- _What you will do_
In the records that follow, find each line with "Bool" and pull it out.

- _Collected data entries_
============================================================
-- ==== Sys2Proof/Machine/Gather.lean ====
section
/-! DEFINITION. The gather and scatter engine (R332 to R355): table descriptors and handles, the gather instructions, the
acceptance of commands, row reads and updates here and on other devices, delivery, ordered epochs, faults and replies. -/

namespace Sys2Proof.Machine

/-! ### Tables (R332 to R335) -/

/-- The bits of an element of a row code. -/
def rcBits (rc : Nat) : Nat := if rc = 0x40 then 8 else if rc = 0x41 then 4 else if rc = 0 then 8 else (mxFmt rc).bits

/-- RB: the bytes of a row (R333). -/
def Desc.rb (d : Desc) : Nat := bytesFor (rcBits d.rcode) d.rlen + (if isEmb d.rcode then 4 else 0)

/-- A descriptor from its 64 bytes (R332). -/
def descOf (b : List Byte) : Desc :=
  let ctl := recNat b 23 1
  { base := recNat b 0 8, pitch := recNat b 8 8, nrows := recNat b 16 4, rlen := recNat b 20 2, rcode := recNat b 22 1,
    dist := ctl % 4, ordered := ctl.testBit 2, v := ctl.testBit 3, rm := ctl / 16 % 8, sm := ctl.testBit 7,
    p := recNat b 24 1, first := recNat b 25 1, home := recNat b 26 1, rspan := recNat b 28 4, gen := recNat b 32 2,
    tid := recNat b 34 2 }

/-- Whether a descriptor breaks R332 or R334 (R342). -/
def descBad (slot : Nat) (b : List Byte) : Bool :=
  let d := descOf b
  decide (recNat b 27 1 ≠ 0) || (b.drop 36).any (fun x => decide (x ≠ 0#8)) || !isBankCode d.rcode
    || decide (d.rlen = 0 ∨ 2048 < d.rlen ∨ d.nrows = 0 ∨ d.pitch < d.rb ∨ 4 < d.rm ∨ d.dist = 3 ∨ d.p = 0 ∨ 64 < d.p
      ∨ 64 < d.first + d.p ∨ 7 < d.home)
    || decide (d.dist = 0 ∧ (d.p ≠ 1 ∨ d.tid ≠ 0))
    || decide (d.dist ≠ 0 ∧ (d.tid = 0 ∨ slot < d.first ∨ d.first + d.p ≤ slot))
    || decide (if d.dist = 2 then d.rspan * d.p < d.nrows else d.rspan ≠ 0)

/-- The member that owns a row, and the row's number there (R334). -/
def ownerOf (d : Desc) (i : Nat) : Nat × Nat :=
  match d.dist with
  | 0 => (0, i)
  | 1 => (i % d.p, i / d.p)
  | _ => (i / d.rspan, i % d.rspan)

/-- Whether this device is the owner of a member's rows. -/
def isHere (s : State) (d : Desc) (m : Nat) : Bool := decide (d.dist = 0 ∨ d.first + m = s.record.slot)

/-- A table handle of a context. -/
def handleOf (s : State) (ctx h : Nat) : Handle := mget {} (s.ctxEnt ctx).handles h

/-- Replaces a table handle. -/
def setHandle (s : State) (ctx h : Nat) (x : Handle) : State :=
  s.setCtxEnt ctx { s.ctxEnt ctx with handles := mput {} (s.ctxEnt ctx).handles h x }

/-- The generations that the device holds: context, handle, descriptor (R335). -/
def bindings (s : State) : List (Nat × Nat × Desc) :=
  (s.ctxTab.flatMap fun e => e.2.handles.flatMap fun h =>
    (h.2.cur.toList ++ h.2.old.toList).map fun d => (e.1, h.1, d))
    ++ (s.ghosts.filter fun g => !g.dead).map fun g => (g.ctx, g.handle, g.d)

/-- The gather commands of the device. -/
def allG (s : State) : List GCmd := s.cores.flatMap fun c => c.2.gcmds

/-- Whether a command has been accepted (R337). -/
def accepted (s : State) (g : GCmd) : Bool :=
  match g.op with
  | .bind _ => false
  | .swap _ => decide ((handleOf s g.ctx g.handle).taken = some (g.core, g.id))
  | .sync => g.ep.isSome
  | _ => g.acc.isSome

/-- The generations that commands still to be accepted will install (R335, R342, R343). -/
def coming (s : State) : List (GCmd × Desc) :=
  (allG s).filterMap fun g => match g.op with
    | .bind (some d) | .swap d => some (g, d)
    | _ => none

/-- The bindings that the device holds or has taken on, each generation once (R335). -/
def heldCount (s : State) : Nat :=
  (bindings s).length + (s.ghosts.filter fun g => g.dead).length + (coming s).length

/-- The unpartitioned table identifiers in use, those of commands on their way included (R342). -/
def tidUsed (s : State) (tid : Nat) : Bool :=
  ((bindings s).map fun e => e.2.2).any (fun d => decide (d.dist ≠ 0 ∧ d.tid = tid))
    || (coming s).any fun x => decide (x.2.dist ≠ 0 ∧ x.2.tid = tid)

/-- The GTBIND of a handle that issued last and is still to be installed. -/
def lastBind (s : State) (ctx h : Nat) : Option GCmd :=
  bestOf (fun a b : GCmd => decide (b.iss < a.iss)) ((allG s).filter fun g => decide (g.ctx = ctx ∧ g.handle = h) &&
    (match g.op with
     | .bind _ => true
     | _ => false))

/-- CUR of a handle as the GTBINDs that have issued leave it: what a command is checked against at issue (R342, R346). -/
def curOf (s : State) (ctx h : Nat) : Option Desc :=
  match lastBind s ctx h with
  | some g => (match g.op with
    | .bind d => d
    | _ => none)
  | none => (handleOf s ctx h).cur

/-- Whether an installed generation is pinned by an accepted command (R339). -/
def pinned (s : State) (d : Desc) : Bool :=
  (allG s).any fun g =>
    (match g.acc with
     | some (e, _, _) => decide (e.uid = d.uid)
     | none => false)

/-! ### The instructions (R340 to R346, R354) -/

/-- The Gather State trap (R354). -/
def gathTrap (reason h : Nat) : Res := .trap 0x12 (dw (reason * 256 + h)) 0

/-- The checks of a descriptor offset: Misaligned, Pad Range (R354). -/
def descAt (s : State) (ra : BitVec 5) (k : List Byte → Res) : Res :=
  let o := (getR s ra.toNat).toNat
  if o % 64 ≠ 0 then .trap 5 (dw o) 0
  else if 0x200000 < o + 64 then .trap 7 (dw o) 0
  else k (s.myCore.padN o 64)

/-- Whether another command on a handle is still to be accepted, or a GTSWAP or GSYNC still to be done. -/
def toAccept (s : State) (ctx h : Nat) : Bool :=
  (allG s).any fun g => decide (g.ctx = ctx ∧ g.handle = h) && (!accepted s g || (match g.op with
    | .swap _ | .sync => true
    | _ => false))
============================================================
- _Problem solution_
def descBad (slot : Nat) (b : List Byte) : Bool :=
def isHere (s : State) (d : Desc) (m : Nat) : Bool := decide (d.dist = 0 ∨ d.first + m = s.record.slot)
def accepted (s : State) (g : GCmd) : Bool :=
def tidUsed (s : State) (tid : Nat) : Bool :=
def pinned (s : State) (d : Desc) : Bool :=
def toAccept (s : State) (ctx h : Nat) : Bool :=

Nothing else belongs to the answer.